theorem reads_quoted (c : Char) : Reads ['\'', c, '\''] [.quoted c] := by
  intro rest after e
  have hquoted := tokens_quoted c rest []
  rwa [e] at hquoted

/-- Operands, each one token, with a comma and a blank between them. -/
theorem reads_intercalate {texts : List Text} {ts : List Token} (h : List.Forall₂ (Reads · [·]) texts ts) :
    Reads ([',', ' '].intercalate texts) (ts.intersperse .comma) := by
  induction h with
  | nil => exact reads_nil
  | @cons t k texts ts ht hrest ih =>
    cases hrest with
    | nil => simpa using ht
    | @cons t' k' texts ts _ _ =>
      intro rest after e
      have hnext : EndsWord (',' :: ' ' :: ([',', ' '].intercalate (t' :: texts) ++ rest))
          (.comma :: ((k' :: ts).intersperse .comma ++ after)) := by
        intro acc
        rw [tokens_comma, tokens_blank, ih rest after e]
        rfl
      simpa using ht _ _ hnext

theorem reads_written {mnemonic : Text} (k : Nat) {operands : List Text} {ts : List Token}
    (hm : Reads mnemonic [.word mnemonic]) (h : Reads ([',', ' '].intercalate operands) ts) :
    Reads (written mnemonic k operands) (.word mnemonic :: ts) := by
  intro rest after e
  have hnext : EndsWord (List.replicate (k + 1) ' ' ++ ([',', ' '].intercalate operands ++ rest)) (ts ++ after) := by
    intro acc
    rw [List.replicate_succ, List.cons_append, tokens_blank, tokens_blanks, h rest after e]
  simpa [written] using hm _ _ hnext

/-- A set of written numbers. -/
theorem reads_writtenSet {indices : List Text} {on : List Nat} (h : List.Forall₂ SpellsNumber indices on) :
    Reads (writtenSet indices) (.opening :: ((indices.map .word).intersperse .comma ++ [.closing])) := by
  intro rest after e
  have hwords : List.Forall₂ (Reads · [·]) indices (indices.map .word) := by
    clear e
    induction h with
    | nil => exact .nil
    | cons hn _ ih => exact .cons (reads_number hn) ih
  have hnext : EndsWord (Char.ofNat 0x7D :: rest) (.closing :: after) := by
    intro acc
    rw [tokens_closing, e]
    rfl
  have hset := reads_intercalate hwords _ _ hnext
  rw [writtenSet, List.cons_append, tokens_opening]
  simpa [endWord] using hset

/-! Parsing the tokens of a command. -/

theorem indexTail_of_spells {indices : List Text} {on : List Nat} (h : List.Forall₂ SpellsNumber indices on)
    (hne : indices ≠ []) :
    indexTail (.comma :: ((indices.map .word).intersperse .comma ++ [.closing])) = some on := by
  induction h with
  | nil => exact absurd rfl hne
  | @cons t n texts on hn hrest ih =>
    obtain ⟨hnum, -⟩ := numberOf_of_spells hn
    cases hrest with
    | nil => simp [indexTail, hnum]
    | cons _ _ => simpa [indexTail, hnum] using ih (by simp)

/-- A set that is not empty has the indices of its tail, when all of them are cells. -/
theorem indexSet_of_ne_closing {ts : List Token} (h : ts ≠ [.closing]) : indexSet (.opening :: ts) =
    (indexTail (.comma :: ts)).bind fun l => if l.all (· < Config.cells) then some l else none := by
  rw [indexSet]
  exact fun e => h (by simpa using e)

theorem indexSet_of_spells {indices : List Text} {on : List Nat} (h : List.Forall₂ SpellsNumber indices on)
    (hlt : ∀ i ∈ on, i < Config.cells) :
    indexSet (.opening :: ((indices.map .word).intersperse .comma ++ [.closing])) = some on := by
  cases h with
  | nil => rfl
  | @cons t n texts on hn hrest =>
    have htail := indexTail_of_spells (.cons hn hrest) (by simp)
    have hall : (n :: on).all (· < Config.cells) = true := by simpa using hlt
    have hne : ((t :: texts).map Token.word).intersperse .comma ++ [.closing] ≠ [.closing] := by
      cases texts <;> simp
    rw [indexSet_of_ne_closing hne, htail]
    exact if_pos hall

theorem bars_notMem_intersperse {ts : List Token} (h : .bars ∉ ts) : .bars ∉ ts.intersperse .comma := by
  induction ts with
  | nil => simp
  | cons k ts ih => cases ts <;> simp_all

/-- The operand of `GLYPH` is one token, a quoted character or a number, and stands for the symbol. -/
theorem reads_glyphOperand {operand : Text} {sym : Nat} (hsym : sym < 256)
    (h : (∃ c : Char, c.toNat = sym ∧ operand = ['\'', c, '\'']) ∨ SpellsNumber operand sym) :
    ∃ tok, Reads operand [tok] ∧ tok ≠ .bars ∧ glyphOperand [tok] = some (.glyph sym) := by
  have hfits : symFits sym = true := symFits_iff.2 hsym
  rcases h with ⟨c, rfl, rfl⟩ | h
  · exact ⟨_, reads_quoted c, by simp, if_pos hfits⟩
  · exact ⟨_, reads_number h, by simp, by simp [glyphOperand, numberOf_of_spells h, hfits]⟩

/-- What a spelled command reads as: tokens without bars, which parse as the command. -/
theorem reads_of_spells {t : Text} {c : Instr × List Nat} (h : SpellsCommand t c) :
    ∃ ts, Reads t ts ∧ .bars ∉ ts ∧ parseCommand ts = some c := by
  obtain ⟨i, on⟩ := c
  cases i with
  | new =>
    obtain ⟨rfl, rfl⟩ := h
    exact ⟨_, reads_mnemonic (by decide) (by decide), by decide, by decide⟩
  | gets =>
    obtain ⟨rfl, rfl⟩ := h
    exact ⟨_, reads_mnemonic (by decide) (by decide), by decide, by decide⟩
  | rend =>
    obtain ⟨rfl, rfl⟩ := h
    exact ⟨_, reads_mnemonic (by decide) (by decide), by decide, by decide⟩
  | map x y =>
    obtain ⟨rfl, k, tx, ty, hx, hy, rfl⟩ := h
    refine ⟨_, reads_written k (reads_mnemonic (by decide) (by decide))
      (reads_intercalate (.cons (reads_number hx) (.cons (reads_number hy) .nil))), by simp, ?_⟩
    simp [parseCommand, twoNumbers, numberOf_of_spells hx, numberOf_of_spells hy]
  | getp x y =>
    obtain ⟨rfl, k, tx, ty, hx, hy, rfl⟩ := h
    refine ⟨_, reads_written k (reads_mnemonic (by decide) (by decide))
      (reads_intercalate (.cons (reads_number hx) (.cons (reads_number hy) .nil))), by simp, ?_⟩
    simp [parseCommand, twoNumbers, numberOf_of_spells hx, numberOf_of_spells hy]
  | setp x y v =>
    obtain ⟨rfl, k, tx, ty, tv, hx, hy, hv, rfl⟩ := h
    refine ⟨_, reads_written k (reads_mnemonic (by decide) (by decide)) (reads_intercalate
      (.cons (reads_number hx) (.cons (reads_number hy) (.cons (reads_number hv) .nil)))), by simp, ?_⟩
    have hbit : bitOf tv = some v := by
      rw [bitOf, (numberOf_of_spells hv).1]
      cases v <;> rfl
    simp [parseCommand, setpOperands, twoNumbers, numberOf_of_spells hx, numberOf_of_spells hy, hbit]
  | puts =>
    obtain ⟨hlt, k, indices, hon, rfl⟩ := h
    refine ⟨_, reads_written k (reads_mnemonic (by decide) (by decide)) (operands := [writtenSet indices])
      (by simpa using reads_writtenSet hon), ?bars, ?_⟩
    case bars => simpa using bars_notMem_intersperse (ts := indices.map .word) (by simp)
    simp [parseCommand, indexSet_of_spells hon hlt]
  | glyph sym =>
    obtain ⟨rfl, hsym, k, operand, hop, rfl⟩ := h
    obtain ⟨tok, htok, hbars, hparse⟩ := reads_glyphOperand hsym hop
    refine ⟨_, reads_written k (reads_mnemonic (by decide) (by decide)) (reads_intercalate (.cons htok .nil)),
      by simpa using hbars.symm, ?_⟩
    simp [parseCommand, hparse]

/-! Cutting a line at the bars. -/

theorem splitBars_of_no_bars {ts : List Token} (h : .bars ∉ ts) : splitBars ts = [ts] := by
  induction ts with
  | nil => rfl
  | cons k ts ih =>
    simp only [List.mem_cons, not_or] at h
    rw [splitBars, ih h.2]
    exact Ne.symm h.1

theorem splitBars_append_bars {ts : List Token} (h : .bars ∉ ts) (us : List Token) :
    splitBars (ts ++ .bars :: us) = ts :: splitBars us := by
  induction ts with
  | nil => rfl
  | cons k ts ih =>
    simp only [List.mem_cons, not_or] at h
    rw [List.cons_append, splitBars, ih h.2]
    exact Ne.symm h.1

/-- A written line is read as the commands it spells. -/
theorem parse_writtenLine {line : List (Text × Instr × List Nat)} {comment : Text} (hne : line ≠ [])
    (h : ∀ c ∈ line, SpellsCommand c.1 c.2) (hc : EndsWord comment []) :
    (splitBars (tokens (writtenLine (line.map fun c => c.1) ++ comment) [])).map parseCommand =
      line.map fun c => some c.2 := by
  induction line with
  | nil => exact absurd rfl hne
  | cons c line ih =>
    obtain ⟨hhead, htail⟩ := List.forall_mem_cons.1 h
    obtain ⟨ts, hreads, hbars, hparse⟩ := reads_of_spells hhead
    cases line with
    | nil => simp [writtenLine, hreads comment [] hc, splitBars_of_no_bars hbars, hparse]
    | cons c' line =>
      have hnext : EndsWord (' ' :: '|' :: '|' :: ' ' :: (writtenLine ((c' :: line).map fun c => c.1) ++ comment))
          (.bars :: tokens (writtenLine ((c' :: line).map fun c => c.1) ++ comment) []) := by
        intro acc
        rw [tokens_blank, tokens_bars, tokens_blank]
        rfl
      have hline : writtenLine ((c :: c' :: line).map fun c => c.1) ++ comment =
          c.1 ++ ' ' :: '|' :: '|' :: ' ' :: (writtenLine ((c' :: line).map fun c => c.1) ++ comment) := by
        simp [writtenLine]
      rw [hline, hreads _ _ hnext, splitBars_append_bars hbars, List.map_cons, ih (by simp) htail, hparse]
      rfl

··········

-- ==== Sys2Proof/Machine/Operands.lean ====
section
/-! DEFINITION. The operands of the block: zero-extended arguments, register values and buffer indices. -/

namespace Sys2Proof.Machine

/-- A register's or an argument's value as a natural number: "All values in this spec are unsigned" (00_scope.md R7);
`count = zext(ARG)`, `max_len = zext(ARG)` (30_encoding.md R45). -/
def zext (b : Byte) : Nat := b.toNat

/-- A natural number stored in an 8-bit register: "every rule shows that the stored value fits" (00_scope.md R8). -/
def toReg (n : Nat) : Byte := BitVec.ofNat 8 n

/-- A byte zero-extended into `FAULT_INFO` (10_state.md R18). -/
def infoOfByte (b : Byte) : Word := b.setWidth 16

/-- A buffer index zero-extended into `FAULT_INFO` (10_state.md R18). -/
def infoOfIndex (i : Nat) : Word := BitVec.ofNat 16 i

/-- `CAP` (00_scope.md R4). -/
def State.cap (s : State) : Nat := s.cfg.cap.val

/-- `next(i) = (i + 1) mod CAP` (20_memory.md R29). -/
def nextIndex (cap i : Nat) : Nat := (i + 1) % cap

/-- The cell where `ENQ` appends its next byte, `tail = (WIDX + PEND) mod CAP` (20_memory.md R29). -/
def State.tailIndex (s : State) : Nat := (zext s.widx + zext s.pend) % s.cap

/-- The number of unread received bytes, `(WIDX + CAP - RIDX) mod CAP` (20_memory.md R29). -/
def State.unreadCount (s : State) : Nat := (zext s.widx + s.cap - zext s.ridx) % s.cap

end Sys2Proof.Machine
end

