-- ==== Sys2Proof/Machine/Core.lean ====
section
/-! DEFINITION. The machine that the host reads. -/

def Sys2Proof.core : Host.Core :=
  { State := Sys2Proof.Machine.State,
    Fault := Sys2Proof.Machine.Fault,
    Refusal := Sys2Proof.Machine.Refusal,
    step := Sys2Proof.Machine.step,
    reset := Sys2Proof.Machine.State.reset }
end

··········

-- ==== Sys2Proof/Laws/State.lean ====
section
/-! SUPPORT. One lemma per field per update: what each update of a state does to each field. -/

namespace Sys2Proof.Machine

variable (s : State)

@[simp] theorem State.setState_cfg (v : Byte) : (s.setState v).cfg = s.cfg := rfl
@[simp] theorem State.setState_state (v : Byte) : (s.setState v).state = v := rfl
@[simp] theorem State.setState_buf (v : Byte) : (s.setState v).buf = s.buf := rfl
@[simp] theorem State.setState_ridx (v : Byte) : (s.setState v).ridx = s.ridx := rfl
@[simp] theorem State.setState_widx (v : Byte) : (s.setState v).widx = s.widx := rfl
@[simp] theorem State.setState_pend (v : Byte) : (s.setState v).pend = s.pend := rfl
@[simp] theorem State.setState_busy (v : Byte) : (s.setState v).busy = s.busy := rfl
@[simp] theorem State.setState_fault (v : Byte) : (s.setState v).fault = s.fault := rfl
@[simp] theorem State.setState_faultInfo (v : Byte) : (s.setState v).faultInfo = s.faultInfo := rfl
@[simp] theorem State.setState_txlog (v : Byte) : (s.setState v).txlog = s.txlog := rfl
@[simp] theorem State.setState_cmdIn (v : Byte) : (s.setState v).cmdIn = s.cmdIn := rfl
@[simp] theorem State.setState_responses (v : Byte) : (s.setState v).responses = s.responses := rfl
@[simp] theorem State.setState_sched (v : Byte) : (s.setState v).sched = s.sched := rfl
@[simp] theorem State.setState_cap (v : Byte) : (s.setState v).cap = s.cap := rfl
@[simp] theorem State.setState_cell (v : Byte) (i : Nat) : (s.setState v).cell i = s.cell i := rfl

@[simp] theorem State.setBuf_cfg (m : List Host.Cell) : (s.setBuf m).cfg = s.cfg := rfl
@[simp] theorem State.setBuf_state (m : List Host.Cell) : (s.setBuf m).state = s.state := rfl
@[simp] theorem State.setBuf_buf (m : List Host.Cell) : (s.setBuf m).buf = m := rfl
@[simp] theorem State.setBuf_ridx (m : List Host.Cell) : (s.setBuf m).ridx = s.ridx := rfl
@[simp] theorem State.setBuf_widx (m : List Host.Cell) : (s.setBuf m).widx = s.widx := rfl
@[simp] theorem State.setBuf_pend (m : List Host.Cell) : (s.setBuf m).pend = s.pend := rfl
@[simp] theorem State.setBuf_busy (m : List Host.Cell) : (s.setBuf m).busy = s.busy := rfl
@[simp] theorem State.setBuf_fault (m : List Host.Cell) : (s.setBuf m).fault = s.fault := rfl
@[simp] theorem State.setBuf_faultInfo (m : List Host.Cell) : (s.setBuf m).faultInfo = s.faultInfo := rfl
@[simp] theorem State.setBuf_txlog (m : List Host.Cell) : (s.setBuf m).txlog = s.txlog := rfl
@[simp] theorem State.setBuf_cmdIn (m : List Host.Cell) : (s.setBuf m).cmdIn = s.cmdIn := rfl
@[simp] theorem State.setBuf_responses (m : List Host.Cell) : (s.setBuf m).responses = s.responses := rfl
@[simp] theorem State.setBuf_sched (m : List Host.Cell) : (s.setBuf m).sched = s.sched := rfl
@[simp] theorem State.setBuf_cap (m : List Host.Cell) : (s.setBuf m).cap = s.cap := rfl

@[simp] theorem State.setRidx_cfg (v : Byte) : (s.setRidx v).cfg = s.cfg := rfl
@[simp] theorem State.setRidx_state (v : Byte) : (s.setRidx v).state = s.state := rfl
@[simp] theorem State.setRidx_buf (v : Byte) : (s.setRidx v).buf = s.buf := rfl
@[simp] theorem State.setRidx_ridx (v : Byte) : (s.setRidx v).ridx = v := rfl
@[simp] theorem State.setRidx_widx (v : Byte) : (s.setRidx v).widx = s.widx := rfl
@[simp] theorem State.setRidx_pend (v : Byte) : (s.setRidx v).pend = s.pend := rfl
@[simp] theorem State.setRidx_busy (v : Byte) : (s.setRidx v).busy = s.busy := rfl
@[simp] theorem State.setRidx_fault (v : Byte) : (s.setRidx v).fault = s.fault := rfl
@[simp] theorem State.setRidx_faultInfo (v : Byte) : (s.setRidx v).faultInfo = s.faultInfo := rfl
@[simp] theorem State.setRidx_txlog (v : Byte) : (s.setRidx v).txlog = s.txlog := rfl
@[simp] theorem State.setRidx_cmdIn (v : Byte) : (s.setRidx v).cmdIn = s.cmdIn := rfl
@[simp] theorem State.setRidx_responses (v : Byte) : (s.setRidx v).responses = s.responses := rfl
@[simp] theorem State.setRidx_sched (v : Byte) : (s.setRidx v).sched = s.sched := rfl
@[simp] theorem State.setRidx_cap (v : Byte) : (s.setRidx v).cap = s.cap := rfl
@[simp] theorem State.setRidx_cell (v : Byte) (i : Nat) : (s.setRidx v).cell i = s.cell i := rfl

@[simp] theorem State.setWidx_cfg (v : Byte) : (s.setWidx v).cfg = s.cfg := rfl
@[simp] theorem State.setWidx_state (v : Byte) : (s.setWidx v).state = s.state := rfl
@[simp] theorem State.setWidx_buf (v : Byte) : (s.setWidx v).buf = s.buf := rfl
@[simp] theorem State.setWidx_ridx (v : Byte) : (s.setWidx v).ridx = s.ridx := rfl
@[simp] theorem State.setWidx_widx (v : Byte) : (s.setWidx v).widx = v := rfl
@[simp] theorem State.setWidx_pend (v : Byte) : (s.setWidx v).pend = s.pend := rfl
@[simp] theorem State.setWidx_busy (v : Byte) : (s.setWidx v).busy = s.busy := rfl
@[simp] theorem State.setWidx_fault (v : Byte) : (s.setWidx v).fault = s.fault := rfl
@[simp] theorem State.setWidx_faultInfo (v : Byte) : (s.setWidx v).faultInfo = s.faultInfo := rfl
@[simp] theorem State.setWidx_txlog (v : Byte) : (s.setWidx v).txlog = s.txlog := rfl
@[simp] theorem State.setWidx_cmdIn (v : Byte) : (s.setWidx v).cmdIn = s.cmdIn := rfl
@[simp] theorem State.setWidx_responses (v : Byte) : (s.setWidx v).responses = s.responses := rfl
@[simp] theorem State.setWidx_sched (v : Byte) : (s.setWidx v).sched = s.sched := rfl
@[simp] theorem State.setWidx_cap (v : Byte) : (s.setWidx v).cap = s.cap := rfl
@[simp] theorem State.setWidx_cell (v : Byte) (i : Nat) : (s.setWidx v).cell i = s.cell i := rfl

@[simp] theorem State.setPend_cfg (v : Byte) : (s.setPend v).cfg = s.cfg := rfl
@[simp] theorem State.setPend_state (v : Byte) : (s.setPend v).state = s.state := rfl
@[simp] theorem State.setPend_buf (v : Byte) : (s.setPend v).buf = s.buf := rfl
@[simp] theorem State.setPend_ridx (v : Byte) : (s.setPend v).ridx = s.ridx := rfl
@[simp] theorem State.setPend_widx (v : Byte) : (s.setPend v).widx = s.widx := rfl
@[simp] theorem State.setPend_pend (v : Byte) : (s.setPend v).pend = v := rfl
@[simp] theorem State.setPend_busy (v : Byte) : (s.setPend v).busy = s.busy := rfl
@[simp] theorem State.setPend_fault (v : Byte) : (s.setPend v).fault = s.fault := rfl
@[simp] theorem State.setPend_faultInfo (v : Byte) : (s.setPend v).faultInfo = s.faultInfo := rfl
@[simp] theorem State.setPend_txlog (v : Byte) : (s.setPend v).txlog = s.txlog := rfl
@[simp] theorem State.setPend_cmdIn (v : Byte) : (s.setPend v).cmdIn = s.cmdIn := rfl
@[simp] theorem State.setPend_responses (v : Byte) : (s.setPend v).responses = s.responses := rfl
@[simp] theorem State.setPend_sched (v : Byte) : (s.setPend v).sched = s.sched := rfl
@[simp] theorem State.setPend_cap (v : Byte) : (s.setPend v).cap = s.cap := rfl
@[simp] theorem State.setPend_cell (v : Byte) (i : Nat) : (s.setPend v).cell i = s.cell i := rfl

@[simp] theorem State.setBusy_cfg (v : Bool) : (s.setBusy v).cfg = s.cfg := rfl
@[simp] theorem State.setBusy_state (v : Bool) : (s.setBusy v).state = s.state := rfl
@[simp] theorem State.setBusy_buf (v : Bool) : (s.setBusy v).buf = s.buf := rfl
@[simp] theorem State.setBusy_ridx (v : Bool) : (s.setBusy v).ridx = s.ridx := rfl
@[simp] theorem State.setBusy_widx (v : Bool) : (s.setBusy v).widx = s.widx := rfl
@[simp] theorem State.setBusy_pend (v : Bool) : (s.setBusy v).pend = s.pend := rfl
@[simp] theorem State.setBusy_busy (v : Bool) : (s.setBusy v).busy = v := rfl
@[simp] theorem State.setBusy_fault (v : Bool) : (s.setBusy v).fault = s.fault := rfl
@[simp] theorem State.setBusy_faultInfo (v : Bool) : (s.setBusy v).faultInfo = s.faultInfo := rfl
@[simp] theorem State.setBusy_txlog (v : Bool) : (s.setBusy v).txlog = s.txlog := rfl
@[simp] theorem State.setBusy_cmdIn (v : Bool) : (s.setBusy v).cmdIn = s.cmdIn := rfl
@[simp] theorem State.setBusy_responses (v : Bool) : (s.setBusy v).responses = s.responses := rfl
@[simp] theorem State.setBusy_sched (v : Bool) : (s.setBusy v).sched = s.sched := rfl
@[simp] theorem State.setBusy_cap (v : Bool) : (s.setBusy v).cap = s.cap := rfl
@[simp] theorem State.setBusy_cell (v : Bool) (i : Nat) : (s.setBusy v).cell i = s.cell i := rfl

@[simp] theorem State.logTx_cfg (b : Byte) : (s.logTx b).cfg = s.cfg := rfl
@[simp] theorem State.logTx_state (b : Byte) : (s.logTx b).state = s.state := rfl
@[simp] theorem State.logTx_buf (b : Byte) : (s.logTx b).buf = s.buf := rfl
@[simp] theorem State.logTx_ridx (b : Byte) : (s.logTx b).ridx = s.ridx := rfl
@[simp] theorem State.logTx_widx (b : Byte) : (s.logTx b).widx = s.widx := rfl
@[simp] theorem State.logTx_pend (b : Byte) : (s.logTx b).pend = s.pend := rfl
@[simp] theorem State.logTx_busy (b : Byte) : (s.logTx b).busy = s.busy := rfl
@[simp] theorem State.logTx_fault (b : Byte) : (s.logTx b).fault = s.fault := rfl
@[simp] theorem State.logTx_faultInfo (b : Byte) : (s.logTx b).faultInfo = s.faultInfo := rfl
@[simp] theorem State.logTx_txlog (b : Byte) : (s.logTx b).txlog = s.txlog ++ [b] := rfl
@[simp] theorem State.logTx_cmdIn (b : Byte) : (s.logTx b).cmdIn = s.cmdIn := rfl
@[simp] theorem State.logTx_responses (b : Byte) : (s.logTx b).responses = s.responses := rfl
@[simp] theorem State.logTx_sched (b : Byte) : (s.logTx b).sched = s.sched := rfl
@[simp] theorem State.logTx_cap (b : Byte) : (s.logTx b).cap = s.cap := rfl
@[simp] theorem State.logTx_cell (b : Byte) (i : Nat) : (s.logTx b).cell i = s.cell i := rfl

··········

▶ _Your task_: From the data above, return every line from the line that has "(s.setWidx v).pend = s.pend := rfl" up to and including the line that has "(s.setWidx v).cap = s.cap := rfl", exactly.

▶ _Exercise output_:
@[simp] theorem State.setWidx_pend (v : Byte) : (s.setWidx v).pend = s.pend := rfl
@[simp] theorem State.setWidx_busy (v : Byte) : (s.setWidx v).busy = s.busy := rfl
@[simp] theorem State.setWidx_fault (v : Byte) : (s.setWidx v).fault = s.fault := rfl
@[simp] theorem State.setWidx_faultInfo (v : Byte) : (s.setWidx v).faultInfo = s.faultInfo := rfl
@[simp] theorem State.setWidx_txlog (v : Byte) : (s.setWidx v).txlog = s.txlog := rfl
@[simp] theorem State.setWidx_cmdIn (v : Byte) : (s.setWidx v).cmdIn = s.cmdIn := rfl
@[simp] theorem State.setWidx_responses (v : Byte) : (s.setWidx v).responses = s.responses := rfl
@[simp] theorem State.setWidx_sched (v : Byte) : (s.setWidx v).sched = s.sched := rfl
@[simp] theorem State.setWidx_cap (v : Byte) : (s.setWidx v).cap = s.cap := rfl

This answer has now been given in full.